Aim of the exercise: Count how many lines in the data hold "hGroupT". Only the number.

Supplied entries:
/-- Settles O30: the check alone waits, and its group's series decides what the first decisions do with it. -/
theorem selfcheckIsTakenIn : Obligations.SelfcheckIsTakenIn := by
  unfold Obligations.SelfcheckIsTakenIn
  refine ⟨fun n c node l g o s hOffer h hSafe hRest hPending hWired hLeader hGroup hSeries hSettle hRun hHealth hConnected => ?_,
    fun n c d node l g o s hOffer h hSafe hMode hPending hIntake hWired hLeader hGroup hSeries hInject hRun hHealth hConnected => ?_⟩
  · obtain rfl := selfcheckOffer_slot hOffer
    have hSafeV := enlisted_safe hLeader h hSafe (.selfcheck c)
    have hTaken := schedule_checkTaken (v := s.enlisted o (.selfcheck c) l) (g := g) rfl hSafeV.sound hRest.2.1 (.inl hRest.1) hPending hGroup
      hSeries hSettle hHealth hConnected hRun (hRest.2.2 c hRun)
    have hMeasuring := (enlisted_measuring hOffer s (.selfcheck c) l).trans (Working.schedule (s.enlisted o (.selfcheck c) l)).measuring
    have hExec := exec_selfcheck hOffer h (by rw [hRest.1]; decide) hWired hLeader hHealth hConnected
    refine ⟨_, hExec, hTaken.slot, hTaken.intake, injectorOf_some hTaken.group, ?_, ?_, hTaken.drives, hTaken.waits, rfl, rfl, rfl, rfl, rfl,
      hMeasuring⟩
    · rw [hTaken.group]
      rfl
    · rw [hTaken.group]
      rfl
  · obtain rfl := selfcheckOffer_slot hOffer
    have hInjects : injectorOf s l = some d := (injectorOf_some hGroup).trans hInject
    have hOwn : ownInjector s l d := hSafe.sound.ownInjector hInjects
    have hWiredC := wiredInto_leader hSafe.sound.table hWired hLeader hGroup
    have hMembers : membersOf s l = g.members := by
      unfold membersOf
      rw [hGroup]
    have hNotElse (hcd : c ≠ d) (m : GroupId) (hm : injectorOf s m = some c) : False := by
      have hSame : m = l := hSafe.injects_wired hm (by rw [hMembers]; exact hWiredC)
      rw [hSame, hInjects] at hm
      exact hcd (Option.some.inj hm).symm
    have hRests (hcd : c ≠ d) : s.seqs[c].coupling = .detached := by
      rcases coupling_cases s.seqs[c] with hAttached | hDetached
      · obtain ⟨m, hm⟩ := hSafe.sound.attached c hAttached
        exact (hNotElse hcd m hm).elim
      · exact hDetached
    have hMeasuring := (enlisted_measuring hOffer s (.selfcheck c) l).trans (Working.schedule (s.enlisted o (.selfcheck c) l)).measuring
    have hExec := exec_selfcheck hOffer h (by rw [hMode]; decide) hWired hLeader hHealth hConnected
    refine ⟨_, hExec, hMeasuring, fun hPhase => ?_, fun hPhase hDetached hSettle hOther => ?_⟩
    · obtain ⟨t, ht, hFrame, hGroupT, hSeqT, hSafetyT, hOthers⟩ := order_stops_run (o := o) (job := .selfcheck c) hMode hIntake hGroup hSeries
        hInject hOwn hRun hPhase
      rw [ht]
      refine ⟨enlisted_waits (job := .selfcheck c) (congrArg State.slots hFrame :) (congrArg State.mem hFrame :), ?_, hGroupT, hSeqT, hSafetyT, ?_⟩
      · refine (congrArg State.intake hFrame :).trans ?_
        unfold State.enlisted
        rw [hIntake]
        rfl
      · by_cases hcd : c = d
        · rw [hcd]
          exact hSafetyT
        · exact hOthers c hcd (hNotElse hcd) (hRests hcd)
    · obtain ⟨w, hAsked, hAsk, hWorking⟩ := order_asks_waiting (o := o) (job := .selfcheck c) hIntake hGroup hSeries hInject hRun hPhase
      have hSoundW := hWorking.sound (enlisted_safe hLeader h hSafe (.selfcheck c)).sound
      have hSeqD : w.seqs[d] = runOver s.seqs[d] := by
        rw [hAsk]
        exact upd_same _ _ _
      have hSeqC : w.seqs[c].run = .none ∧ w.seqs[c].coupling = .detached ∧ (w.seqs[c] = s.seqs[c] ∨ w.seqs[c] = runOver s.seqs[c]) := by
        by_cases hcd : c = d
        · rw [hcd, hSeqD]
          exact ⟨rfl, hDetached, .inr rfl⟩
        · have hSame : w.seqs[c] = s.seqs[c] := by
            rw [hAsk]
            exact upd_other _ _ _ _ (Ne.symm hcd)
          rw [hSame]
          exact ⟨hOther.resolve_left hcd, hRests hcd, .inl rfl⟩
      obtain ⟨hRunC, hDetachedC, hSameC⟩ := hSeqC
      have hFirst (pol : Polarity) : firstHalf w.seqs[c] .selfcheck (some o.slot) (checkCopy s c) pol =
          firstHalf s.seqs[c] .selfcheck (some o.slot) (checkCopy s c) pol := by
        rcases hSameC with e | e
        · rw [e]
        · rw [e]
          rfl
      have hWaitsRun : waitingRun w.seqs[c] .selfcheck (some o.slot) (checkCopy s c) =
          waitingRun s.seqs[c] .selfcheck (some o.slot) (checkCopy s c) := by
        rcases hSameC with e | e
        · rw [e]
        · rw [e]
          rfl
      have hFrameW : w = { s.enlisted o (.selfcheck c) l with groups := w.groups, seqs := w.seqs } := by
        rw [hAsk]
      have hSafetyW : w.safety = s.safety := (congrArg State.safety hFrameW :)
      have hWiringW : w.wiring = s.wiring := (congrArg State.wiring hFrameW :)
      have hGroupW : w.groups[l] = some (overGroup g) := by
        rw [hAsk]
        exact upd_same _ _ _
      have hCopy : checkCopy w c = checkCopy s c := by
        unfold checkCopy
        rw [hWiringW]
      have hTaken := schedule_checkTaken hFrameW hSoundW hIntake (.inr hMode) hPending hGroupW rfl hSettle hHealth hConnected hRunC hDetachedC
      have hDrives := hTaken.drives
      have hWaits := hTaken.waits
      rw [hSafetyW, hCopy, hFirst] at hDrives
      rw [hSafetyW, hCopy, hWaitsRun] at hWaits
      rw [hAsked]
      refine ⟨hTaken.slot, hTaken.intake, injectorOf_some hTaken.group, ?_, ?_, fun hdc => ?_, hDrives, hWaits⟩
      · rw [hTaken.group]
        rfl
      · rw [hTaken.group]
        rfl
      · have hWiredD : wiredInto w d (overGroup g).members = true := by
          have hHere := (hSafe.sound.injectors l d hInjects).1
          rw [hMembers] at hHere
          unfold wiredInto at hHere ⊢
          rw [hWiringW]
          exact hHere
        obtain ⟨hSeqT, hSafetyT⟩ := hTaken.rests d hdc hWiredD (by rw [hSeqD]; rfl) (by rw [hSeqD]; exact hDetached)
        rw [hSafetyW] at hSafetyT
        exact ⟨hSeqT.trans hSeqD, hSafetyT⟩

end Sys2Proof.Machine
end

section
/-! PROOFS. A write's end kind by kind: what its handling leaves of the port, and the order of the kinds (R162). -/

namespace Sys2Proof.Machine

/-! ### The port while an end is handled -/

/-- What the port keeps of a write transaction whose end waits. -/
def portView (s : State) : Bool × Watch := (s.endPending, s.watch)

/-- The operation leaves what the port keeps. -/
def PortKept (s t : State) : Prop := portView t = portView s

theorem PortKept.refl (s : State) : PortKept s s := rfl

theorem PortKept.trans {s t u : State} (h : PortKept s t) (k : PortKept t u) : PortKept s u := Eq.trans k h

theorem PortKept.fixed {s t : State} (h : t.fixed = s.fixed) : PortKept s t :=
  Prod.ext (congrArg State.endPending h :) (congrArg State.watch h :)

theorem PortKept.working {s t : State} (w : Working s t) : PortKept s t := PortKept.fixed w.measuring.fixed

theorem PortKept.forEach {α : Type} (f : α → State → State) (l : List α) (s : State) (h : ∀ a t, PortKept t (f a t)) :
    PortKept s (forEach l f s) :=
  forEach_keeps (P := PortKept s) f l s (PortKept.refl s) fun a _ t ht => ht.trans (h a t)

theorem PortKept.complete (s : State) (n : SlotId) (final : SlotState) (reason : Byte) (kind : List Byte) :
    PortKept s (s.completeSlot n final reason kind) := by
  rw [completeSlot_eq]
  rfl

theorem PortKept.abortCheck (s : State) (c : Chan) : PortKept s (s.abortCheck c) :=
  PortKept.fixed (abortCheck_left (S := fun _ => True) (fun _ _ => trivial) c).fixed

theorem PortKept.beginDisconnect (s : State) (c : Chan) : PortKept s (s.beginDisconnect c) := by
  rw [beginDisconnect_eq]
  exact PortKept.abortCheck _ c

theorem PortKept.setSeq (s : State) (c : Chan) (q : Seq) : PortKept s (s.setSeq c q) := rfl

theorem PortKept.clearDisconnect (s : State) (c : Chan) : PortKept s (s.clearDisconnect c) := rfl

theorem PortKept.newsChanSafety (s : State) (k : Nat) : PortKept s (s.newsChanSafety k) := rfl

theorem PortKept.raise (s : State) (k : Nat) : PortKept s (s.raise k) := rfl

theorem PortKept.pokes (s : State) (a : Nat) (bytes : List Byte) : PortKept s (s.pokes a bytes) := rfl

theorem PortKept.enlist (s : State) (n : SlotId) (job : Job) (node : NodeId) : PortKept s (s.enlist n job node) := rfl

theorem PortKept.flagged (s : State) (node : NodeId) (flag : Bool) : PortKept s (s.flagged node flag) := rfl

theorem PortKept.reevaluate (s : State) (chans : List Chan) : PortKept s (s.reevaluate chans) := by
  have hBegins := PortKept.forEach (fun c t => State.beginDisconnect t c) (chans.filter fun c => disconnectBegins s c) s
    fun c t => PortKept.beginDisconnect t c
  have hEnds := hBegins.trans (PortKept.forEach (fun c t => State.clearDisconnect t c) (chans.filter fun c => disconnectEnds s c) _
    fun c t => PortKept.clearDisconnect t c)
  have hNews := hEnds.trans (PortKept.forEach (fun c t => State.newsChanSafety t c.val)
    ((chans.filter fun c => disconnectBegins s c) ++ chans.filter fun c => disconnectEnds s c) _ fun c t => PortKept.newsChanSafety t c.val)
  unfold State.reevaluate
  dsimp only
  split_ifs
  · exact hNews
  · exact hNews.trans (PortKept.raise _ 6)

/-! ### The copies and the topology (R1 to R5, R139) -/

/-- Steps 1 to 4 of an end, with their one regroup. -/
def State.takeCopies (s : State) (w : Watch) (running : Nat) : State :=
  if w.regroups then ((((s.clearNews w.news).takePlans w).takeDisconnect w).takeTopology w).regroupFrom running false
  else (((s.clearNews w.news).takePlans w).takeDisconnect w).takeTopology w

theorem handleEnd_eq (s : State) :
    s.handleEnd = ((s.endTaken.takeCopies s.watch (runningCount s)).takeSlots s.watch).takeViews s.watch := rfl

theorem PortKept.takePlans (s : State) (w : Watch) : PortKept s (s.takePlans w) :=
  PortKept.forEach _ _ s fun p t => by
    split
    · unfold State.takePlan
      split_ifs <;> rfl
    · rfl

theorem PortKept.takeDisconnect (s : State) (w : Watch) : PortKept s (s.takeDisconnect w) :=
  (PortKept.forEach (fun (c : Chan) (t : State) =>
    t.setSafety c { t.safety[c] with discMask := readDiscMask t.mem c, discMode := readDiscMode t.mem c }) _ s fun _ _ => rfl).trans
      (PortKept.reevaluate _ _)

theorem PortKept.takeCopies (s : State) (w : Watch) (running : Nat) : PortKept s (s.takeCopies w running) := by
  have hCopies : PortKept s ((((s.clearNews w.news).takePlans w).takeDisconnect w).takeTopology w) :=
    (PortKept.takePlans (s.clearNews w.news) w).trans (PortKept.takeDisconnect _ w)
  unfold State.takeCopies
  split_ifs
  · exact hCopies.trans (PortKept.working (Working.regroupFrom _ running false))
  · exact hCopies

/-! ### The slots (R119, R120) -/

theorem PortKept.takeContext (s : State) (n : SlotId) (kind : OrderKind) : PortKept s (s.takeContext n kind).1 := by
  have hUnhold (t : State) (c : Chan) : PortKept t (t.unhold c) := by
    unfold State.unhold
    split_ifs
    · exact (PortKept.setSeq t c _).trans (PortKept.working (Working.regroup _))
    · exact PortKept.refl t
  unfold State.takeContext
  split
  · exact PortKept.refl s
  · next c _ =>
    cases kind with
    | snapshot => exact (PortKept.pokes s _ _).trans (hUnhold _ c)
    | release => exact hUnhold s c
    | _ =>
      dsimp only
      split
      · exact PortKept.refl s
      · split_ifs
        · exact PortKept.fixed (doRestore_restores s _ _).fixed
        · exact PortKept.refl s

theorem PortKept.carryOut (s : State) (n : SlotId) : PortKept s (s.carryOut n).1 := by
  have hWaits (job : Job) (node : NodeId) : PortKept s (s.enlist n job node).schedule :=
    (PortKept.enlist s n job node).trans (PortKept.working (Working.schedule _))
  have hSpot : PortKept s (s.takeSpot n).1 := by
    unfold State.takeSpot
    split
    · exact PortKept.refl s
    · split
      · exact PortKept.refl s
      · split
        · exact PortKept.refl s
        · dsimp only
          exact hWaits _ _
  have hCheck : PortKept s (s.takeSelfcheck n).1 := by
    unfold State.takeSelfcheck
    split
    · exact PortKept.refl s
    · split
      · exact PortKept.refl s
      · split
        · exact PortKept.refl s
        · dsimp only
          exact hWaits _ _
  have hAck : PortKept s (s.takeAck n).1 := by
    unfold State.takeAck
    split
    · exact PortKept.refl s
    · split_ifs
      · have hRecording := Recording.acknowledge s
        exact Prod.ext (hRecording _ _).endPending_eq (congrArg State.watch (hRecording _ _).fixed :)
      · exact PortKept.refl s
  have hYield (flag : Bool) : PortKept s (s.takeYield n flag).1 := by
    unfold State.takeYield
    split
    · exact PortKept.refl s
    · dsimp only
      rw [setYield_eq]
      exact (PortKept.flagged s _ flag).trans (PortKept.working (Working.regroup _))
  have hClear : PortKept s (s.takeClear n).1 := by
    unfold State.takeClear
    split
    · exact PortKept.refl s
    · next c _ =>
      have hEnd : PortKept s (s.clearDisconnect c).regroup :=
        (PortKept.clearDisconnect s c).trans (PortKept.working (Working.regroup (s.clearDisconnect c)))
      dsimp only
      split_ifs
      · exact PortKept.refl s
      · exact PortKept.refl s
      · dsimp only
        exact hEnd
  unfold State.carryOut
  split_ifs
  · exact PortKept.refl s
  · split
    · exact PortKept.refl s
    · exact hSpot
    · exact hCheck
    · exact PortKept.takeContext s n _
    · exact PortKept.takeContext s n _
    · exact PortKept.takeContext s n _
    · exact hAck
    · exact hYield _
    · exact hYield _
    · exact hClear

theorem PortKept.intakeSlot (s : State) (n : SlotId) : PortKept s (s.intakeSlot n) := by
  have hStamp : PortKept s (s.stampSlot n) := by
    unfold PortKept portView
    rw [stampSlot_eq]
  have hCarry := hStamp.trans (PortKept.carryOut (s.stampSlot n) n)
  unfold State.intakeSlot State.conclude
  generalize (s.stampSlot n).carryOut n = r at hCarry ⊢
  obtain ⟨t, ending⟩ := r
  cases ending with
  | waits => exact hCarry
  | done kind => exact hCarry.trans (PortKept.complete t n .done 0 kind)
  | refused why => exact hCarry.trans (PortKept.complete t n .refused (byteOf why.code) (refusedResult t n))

Task output: 2